# [DESCRIPTION OF THE TASK]
A faithful transcription of the entries below is required.

****************

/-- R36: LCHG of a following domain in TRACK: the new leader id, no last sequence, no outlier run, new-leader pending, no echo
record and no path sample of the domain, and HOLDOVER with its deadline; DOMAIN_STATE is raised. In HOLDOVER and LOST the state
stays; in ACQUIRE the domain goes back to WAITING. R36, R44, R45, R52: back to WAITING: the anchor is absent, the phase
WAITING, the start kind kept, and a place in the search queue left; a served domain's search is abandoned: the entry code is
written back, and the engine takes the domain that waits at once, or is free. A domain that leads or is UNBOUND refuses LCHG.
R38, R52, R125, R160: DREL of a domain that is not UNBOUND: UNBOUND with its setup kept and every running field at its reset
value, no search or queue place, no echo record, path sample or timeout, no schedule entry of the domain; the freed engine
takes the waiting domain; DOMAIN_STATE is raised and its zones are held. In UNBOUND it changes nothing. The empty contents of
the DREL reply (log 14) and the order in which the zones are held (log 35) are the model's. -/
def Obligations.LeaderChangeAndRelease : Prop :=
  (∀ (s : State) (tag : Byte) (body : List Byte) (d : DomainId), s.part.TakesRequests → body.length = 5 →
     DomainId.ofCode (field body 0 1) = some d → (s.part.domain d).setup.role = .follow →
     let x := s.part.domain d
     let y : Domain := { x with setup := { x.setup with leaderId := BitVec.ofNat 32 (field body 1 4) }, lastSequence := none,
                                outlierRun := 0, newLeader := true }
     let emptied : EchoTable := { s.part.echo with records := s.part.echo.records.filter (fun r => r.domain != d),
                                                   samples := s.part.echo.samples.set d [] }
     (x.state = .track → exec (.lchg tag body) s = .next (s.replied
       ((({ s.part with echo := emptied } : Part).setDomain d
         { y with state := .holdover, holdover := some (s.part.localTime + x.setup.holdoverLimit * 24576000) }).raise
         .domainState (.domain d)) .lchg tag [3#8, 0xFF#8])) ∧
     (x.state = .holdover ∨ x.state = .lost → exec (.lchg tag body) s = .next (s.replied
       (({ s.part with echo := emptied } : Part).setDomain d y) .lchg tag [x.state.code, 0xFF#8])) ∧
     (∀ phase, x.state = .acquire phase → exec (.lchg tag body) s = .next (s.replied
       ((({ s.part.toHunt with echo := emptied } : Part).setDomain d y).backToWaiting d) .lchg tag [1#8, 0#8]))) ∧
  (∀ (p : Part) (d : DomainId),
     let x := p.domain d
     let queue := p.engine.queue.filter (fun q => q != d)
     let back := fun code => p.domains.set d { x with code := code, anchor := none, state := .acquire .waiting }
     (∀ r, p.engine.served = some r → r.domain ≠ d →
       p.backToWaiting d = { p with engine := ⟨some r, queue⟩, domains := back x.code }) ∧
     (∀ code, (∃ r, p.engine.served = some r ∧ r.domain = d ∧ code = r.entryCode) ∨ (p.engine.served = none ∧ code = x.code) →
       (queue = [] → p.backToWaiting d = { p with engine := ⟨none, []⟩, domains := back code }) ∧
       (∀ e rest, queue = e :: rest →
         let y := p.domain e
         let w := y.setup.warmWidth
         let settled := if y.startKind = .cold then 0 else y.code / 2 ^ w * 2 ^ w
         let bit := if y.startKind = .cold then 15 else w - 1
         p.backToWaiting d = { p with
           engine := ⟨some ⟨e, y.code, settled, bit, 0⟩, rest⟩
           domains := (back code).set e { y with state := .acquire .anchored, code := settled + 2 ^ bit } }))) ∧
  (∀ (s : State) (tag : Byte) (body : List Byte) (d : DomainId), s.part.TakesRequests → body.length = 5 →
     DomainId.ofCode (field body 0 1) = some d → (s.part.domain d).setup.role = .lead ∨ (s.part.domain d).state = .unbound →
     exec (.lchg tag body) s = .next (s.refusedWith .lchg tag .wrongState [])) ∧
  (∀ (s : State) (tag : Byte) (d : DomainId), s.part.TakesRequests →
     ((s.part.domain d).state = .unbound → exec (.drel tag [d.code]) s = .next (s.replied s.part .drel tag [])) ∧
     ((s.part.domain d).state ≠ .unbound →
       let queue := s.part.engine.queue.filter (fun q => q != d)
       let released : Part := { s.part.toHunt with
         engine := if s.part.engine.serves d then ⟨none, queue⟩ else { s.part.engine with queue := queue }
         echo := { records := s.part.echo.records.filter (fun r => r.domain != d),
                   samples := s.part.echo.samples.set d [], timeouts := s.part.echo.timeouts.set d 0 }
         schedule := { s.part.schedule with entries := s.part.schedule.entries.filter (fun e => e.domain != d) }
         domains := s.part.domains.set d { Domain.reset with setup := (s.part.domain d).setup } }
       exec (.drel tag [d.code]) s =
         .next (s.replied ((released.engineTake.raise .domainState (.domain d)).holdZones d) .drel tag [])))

****************

# [EXERCISE SOLUTION]
/-- R36: LCHG of a following domain in TRACK: the new leader id, no last sequence, no outlier run, new-leader pending, no echo
record and no path sample of the domain, and HOLDOVER with its deadline; DOMAIN_STATE is raised. In HOLDOVER and LOST the state
stays; in ACQUIRE the domain goes back to WAITING. R36, R44, R45, R52: back to WAITING: the anchor is absent, the phase
WAITING, the start kind kept, and a place in the search queue left; a served domain's search is abandoned: the entry code is
written back, and the engine takes the domain that waits at once, or is free. A domain that leads or is UNBOUND refuses LCHG.
R38, R52, R125, R160: DREL of a domain that is not UNBOUND: UNBOUND with its setup kept and every running field at its reset
value, no search or queue place, no echo record, path sample or timeout, no schedule entry of the domain; the freed engine
takes the waiting domain; DOMAIN_STATE is raised and its zones are held. In UNBOUND it changes nothing. The empty contents of
the DREL reply (log 14) and the order in which the zones are held (log 35) are the model's. -/
def Obligations.LeaderChangeAndRelease : Prop :=
  (∀ (s : State) (tag : Byte) (body : List Byte) (d : DomainId), s.part.TakesRequests → body.length = 5 →
     DomainId.ofCode (field body 0 1) = some d → (s.part.domain d).setup.role = .follow →
     let x := s.part.domain d
     let y : Domain := { x with setup := { x.setup with leaderId := BitVec.ofNat 32 (field body 1 4) }, lastSequence := none,
                                outlierRun := 0, newLeader := true }
     let emptied : EchoTable := { s.part.echo with records := s.part.echo.records.filter (fun r => r.domain != d),
                                                   samples := s.part.echo.samples.set d [] }
     (x.state = .track → exec (.lchg tag body) s = .next (s.replied
       ((({ s.part with echo := emptied } : Part).setDomain d
         { y with state := .holdover, holdover := some (s.part.localTime + x.setup.holdoverLimit * 24576000) }).raise
         .domainState (.domain d)) .lchg tag [3#8, 0xFF#8])) ∧
     (x.state = .holdover ∨ x.state = .lost → exec (.lchg tag body) s = .next (s.replied
       (({ s.part with echo := emptied } : Part).setDomain d y) .lchg tag [x.state.code, 0xFF#8])) ∧
     (∀ phase, x.state = .acquire phase → exec (.lchg tag body) s = .next (s.replied
       ((({ s.part.toHunt with echo := emptied } : Part).setDomain d y).backToWaiting d) .lchg tag [1#8, 0#8]))) ∧
  (∀ (p : Part) (d : DomainId),
     let x := p.domain d
     let queue := p.engine.queue.filter (fun q => q != d)
     let back := fun code => p.domains.set d { x with code := code, anchor := none, state := .acquire .waiting }
     (∀ r, p.engine.served = some r → r.domain ≠ d →
       p.backToWaiting d = { p with engine := ⟨some r, queue⟩, domains := back x.code }) ∧
     (∀ code, (∃ r, p.engine.served = some r ∧ r.domain = d ∧ code = r.entryCode) ∨ (p.engine.served = none ∧ code = x.code) →
       (queue = [] → p.backToWaiting d = { p with engine := ⟨none, []⟩, domains := back code }) ∧
       (∀ e rest, queue = e :: rest →
         let y := p.domain e
         let w := y.setup.warmWidth
         let settled := if y.startKind = .cold then 0 else y.code / 2 ^ w * 2 ^ w
         let bit := if y.startKind = .cold then 15 else w - 1
         p.backToWaiting d = { p with
           engine := ⟨some ⟨e, y.code, settled, bit, 0⟩, rest⟩
           domains := (back code).set e { y with state := .acquire .anchored, code := settled + 2 ^ bit } }))) ∧
  (∀ (s : State) (tag : Byte) (body : List Byte) (d : DomainId), s.part.TakesRequests → body.length = 5 →
     DomainId.ofCode (field body 0 1) = some d → (s.part.domain d).setup.role = .lead ∨ (s.part.domain d).state = .unbound →
     exec (.lchg tag body) s = .next (s.refusedWith .lchg tag .wrongState [])) ∧
  (∀ (s : State) (tag : Byte) (d : DomainId), s.part.TakesRequests →
     ((s.part.domain d).state = .unbound → exec (.drel tag [d.code]) s = .next (s.replied s.part .drel tag [])) ∧
     ((s.part.domain d).state ≠ .unbound →
       let queue := s.part.engine.queue.filter (fun q => q != d)
       let released : Part := { s.part.toHunt with
         engine := if s.part.engine.serves d then ⟨none, queue⟩ else { s.part.engine with queue := queue }
         echo := { records := s.part.echo.records.filter (fun r => r.domain != d),
                   samples := s.part.echo.samples.set d [], timeouts := s.part.echo.timeouts.set d 0 }
         schedule := { s.part.schedule with entries := s.part.schedule.entries.filter (fun e => e.domain != d) }
         domains := s.part.domains.set d { Domain.reset with setup := (s.part.domain d).setup } }
       exec (.drel tag [d.code]) s =
         .next (s.replied ((released.engineTake.raise .domainState (.domain d)).holdZones d) .drel tag [])))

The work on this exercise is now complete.